Some years ago at Harry’s, I carefully watched the restaurant’s costumed manager as he made the rounds in his superfluous, ceremonial red vest, rubbing shoulders and making polite conversation with the diners. He stopped along a highball-and-plate-littered table to speak to a man dining gingerly, and somewhat embarrassedly, it seemed, with his elderly and frail-looking mother. In the sepia light of the chandeliers, the scene, some tables distant, was without sound, but not without effect.


The manager engaged the man’s mother in conversation, at one point placing his hand on her shoulder as would a congenial confidant. She tilted her beautiful face to receive his attentions and I saw that her expression was alight, suddenly. Her lovely eyes blazed at this sincere businessman, blazed with utter, unshielded delight, not with a simple explicable smile, but with a clear, radiant expression of bliss, an absolute incandescence, a contagion. He was only talking to her, but I could see he wasn’t approaching the conversation like a mincing stranger in the presence of the “old”. How long might it have been since she’d been spoken to as a woman, as a person – and not in the lilting baby talk we reserve for our elderly? I watched her grown son’s own face as he followed their exchange. When the manager leaned laughing into his brittle and ecstatic and beautiful mom and she laughed easily in return, the son’s face became beatific. It shone. The three comprised a bliss circuit. I could feel it from across the room. I’ve never forgotten it.

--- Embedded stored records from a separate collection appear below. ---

-- ==== Sys2Proof/Machine/Sched.lean ====
section
/-! DEFINITION. Readiness, the ready pool, placement, dispatch and its start state, completion of crews, quanta, ageing,
pre-emption, saves and restores (R25-R27, R80, R116, R131, R300, R367, R371-R373, R375, R438-R442). -/

namespace Sys2Proof.Machine

/-! ### Readiness (R131, R371, R375) -/

def footOf (f : Footprint) : Foot := { tid := f.tid, box := { lo := f.lo, hi := f.hi }, write := f.w }

/-- Two cards have declared footprints that overlap (R130). -/
def Card.clash (c d : Card) : Bool := c.feet.any fun a => d.feet.any fun b => (footOf a).clash (footOf b)

def isLeader (l : Launch) : Bool :=
  match l.gang with
  | .leader .. => true
  | _ => false

/-- Every instance of a card has completed and reported. -/
def cardDone (l : Launch) (i : Nat) (c : Card) : Bool :=
  !isLeader l && (instances l c).all fun n => instAt l i n == .reported

/-- Launches of the same context stream accepted before, not yet finished (R131, R370). -/
def earlierLaunches (s : State) (l : Launch) : List Launch :=
  (s.launches.map (·.2)).filter fun p => p.ctx == l.ctx && p.stream == l.stream && p.order < l.order && !p.finished

/-- The instances of a card may enter the pool. -/
def cardReady (s : State) (l : Launch) (y : Nat) (c : Card) : Bool :=
  ((numbered l.cards).all fun e => y ≤ e.1 || !(e.2.arcTo y || e.2.clash c) || cardDone l e.1 e.2) &&
  (earlierLaunches s l).all fun p => (numbered p.cards).all fun e => !e.2.clash c || cardDone p e.1 e.2

/-- A card whose instances have not yet entered the pool, of a launch that dispatches. -/
def cardFresh (l : Launch) (y : Nat) (c : Card) : Bool :=
  !isLeader l && !l.finished && l.stopped.isNone && (instances l c).all fun n => instAt l y n == .waiting

/-- Launch and card of every card that becomes ready now. -/
def newlyReady (s : State) : List (Nat × Nat) := s.launches.flatMap fun e =>
  ((numbered e.2.cards).filter fun c => cardFresh e.2 c.1 c.2 && cardReady s e.2 c.1 c.2).map fun c => (e.1, c.1)

/-- The instances of a card enter their partition's pool in ascending index (R371), at the launch's priority (R438). -/
def enterPool (id y : Nat) (s : State) : State :=
  match s.launches.find? id with
  | none => s
  | some l =>
    let c := l.cards.getD y default
    let ns := instances l c
    let x := s.context l.ctx
    let part := s.partition x.part
    let es := ns.map fun n => ({ launch := id, card := y, inst := n, ctx := l.ctx, level := min l.prio x.prioCeil.toNat } : PoolEntry)
    let insts := ns.foldl (fun t n => t.insert (instKey y n) InstState.ready) l.insts
    { s.setPartition x.part { part with pool := part.pool ++ es } with
      launches := s.launches.insert id { l with insts := insts } }

/-- Cards that become ready together enter in an order that is free (log 25). -/
def enterAll : Nat → List (Nat × Nat) → M Unit
  | 0, _ => pure ()
  | _, [] => pure ()
  | n + 1, l => do
    let i ← pick 0 (l.length - 1)
    match l[i]? with
    | none => pure ()
    | some e =>
      upd (enterPool e.1 e.2)
      enterAll n (l.eraseIdx i)

def refreshReady : M Unit := do
  let s ← get
  let l := newlyReady s
  enterAll l.length l

/-! ### Placement (R433, R438, R439) -/

/-- Some crew of another partition is still on a unit, by its cluster or its thread: the unit is not drained (R433). -/
def foreign (s : State) (part u : Nat) : Bool :=
  s.crews.any fun e => onUnit e.2 && (e.2.cl == u || e.2.thread / 32 == u) && (s.context e.2.ctx).part != part

/-- Banks, queue bytes and dies an entry needs, and whether it needs a new frame. -/
structure Need where
  ctx : Nat
  banks : Nat
  bytes : Nat
  dies : List Nat
  frame : Bool
  /-- sections loaded, whose floor entries stay reserved (R333) -/
  sections : List Section := []
  deriving DecidableEq, Repr, Inhabited

def cardBytes (c : Card) : Nat := c.qcfg.foldl (fun n q => n + qcfgBytes (BitVec.ofNat 32 q.2)) 0

def needOf (s : State) (e : PoolEntry) : Need :=
  match e.crew with
  | some c =>
    let k := s.crew c
    { ctx := k.ctx, banks := k.spad, bytes := openBytes k, dies := [k.cl / 16], frame := false
      sections := k.sections.map (·.2) }
  | none =>
    let l := s.launches.getD e.launch default
    let c := l.cards.getD e.card default
    { ctx := e.ctx, banks := c.spad, bytes := cardBytes c, dies := diesOf l c e.inst, frame := true }

def banksUsed (s : State) (cl : Nat) : Nat := (residents s cl).foldl (fun n c => n + (s.crew c).spad) 0

/-- The elements of a cluster's fabric have entries for the loaded sections of a crew to be restored (R36, R333). -/
def sectionsFit (s : State) (l : List Section) (cl : Nat) : Bool := l.all fun x => (List.range x.size).all fun el =>
  let p := x.place el
  let n := (l.map fun y => y.entriesAt p).foldl (· + ·) 0
  n == 0 || entriesUsed s cl p + n ≤ 32

/-- A cluster has room for a need (R438). -/
def unitFits (s : State) (part : Nat) (n : Need) (cl : Nat) : Bool :=
  let c := s.cluster cl
  (s.partition part).units.contains cl && !c.withdrawn && cl < 64 && n.dies.contains (cl / 16) && !foreign s part cl &&
  c.slots.length < 4 && banksUsed s cl + n.banks ≤ 10 && n.bytes ≤ queueRoom s cl &&
  sectionsFit s n.sections cl

/-- A free cox thread of a partition on a die. -/
def threadFits (s : State) (part die t : Nat) : Bool :=
  t < 2048 && t / 512 == die && (s.partition part).units.contains (t / 32) && !foreign s part (t / 32) &&
  !(s.cluster (t / 32)).withdrawn && (s.thread t).mode == .free

def dieHasThread (s : State) (part die : Nat) : Bool := (List.range 512).any fun i => threadFits s part die (die * 512 + i)

/-- A save frame of the context is free, where one is needed. -/
def frameFits (s : State) (n : Need) : Bool :=
  !n.frame || (s.context n.ctx).frames.length < (s.context n.ctx).saveSlots

def fitsOn (s : State) (part : Nat) (n : Need) (cl : Nat) : Bool :=
  unitFits s part n cl && frameFits s n && dieHasThread s part (cl / 16)

def placeable (s : State) (part : Nat) (e : PoolEntry) : Bool :=
  let n := needOf s e
  (s.partition part).units.any (fitsOn s part n)

/-- Rank of an entry within its level: one a crew was pre-empted for, then pre-empted crews, then the rest (R438, R441). -/
def PoolEntry.rank (e : PoolEntry) : Nat := if e.promised then 0 else if e.crew.isSome then 1 else 2

/-- Entry `j` is taken before entry `i` (R438). -/
def takenBefore (pool : List PoolEntry) (j i : Nat) : Bool :=
  let a := pool.getD j default
  let b := pool.getD i default
  b.level < a.level || (a.level == b.level && (a.rank < b.rank || (a.rank == b.rank && j < i)))

/-- The entry dispatch takes next: no entry that can be placed comes before it. -/
def isNext (s : State) (part i : Nat) : Bool :=
  let pool := (s.partition part).pool
  (List.range pool.length).all fun j => j == i || !takenBefore pool j i || !placeable s part (pool.getD j default)

def dropEntry (part i : Nat) (s : State) : State :=
  let p := s.partition part
  s.setPartition part { p with pool := p.pool.eraseIdx i }

/-! ### Dispatch (R80, R81, R98, R116, R373, R437, R439) -/

/-- The hardware writes a save frame's header, whose field places the manual does not give (log 26). -/
def writeHeader (ctx addr : Nat) : M Unit := do
  let b ← freeBytes 256
  hubStore ctx addr b

/-- An active message (R376). -/
structure Active where
  opc : Nat
  ctx : Nat
  seq : Nat
  reply : Nat
  tids : List Nat
  card : Nat
  arg : Nat
  inst : Nat
  deriving DecidableEq, Repr, Inhabited

/-- Its 64-byte packet (R376): unused TIDs and the reserved bytes are zero. -/
def Active.bytes (m : Active) : List Byte :=
  leBytes 1 m.opc ++ [0] ++ leBytes 2 m.ctx ++ leBytes 4 m.seq ++ leBytes 8 m.reply ++
    ((List.range 8).flatMap fun i => leBytes 2 (m.tids.getD i 0)) ++ leBytes 8 m.card ++ leBytes 8 m.arg ++ leBytes 4 m.inst ++
    List.replicate 12 0

/-- The message that starts a half of a crew, OPC 1 for the cluster half and 2 for the cox thread (R23, R376). Its reply address is
zero: a launch already accepted ends without a reply (R379, log 11). -/
def startMessage (opc id : Nat) (l : Launch) (e : PoolEntry) : Active :=
  let c := l.cards.getD e.card default
  { opc := opc, ctx := e.ctx, seq := id % 2 ^ 32, reply := 0, tids := c.feet.map (·.tid), card := l.graph + 1024 * (e.card + 1)
    arg := c.arg, inst := e.inst }

/-- Registers of a half at its start, from its start message (R373). -/
def startRegs (m : Active) (entry : Word) : Scalar :=
  let put (v : Scalar) (r n : Nat) : Scalar := v.write r (BitVec.ofNat 64 n)
  let v := put (put (put {} 1 m.inst) 2 m.arg) 3 m.card
  let v := (numbered m.tids).foldl (fun v e => put v (4 + e.1) e.2) v
  { v with pc := entry }

/-- A crew at its dispatch. -/
def newCrew (s : State) (id : Nat) (l : Launch) (e : PoolEntry) (cl slot t frame : Nat) : Crew :=
  let c := l.cards.getD e.card default
  let addr := l.graph + 1024 * (e.card + 1)
  { ctx := e.ctx, launch := e.launch, card := e.card, cardAddr := BitVec.ofNat 64 addr, cardBytes := c.bytes, inst := e.inst, cl := cl, born := cl, slot := slot
    thread := t, frame := frame, count := ((s.context e.ctx).frameCount.getD frame 0 + 1) % 2 ^ 32, level := e.level, order := id
    spad := c.spad, sc := startRegs (startMessage 1 id l e) c.cent, vctl := if c.lodor then 0xA0#32 else 0x20#32
    queues := c.qcfg.foldl (fun t q => t.insert q.1 ({ cfg := BitVec.ofNat 32 q.2 } : Queue)) []
    sectionCount := sectionCountOf l.levels, levelScope := (l.levels.getD c.level default).scope
    seen := (s.mem.log.filter fun w => w.pubs.any fun p => 4 ≤ p.scope).map (·.id) }

/-- Its cox thread (R373, R432). -/
def newThread (s : State) (id : Nat) (l : Launch) (e : PoolEntry) : Thread :=
  let c := l.cards.getD e.card default
  { mode := .bound, sc := startRegs (startMessage 2 id l e) c.aent, crew := some id, ctx := e.ctx
    level := if (s.context e.ctx).sys then 2 else 0 }

/-- A half of the crew begins: its view is fresh, it performs the dispatch acquire (R116), and it fetches from what it then sees
(R164). -/
def startAgent (o : Owner) (launch scope : Nat) (s : State) : State :=
  fenceNow (acquire (s.setView (agentOf o) { launch := some launch }) (agentOf o) scope) o

/-- Place a crew in a slot. -/
def occupy (cl slot c : Nat) (s : State) : State :=
  let v := s.cluster cl
  s.setCluster cl { v with slots := v.slots.insert slot c }

/-- A free slot of a cluster; which is free is unspecified. -/
def pickSlot (cl : Nat) : M Nat := do
  let s ← get
  let l := (List.range 4).filter fun i => ((s.cluster cl).slots.find? i).isNone
  let i ← pick 0 (l.length - 1)
  return l.getD i 0

/-- A free save frame of a context; which is free is unspecified. -/
def pickFrame (ctx : Nat) : M Nat := do
  let s ← get
  let x := s.context ctx
  let l := (List.range x.saveSlots).filter fun f => !x.frames.contains f
  let i ← pick 0 (l.length - 1)
  return l.getD i 0

def anyDescBad (ctx : Nat) : List Footprint → M Bool
  | [] => return false
  | f :: t => do
    let a ← hubDesc ctx f.tid
    let b ← anyDescBad ctx t
    return a.isNone || b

So, yeah. There is some full frontal Califorbearance© afflicting our leafy little paradise by the sea. On the other hand, here and everywhere else—in our restaurants and parlors and living rooms, our classrooms and public parks, and on the daylit street corners of this sometimes startling burst of color and feeling—we find simple love, simple beauty, and the means to be lifted. If there is a little trouble in Eden, so be it. Trouble in Eden is, according to some, the beginning of something better anyway.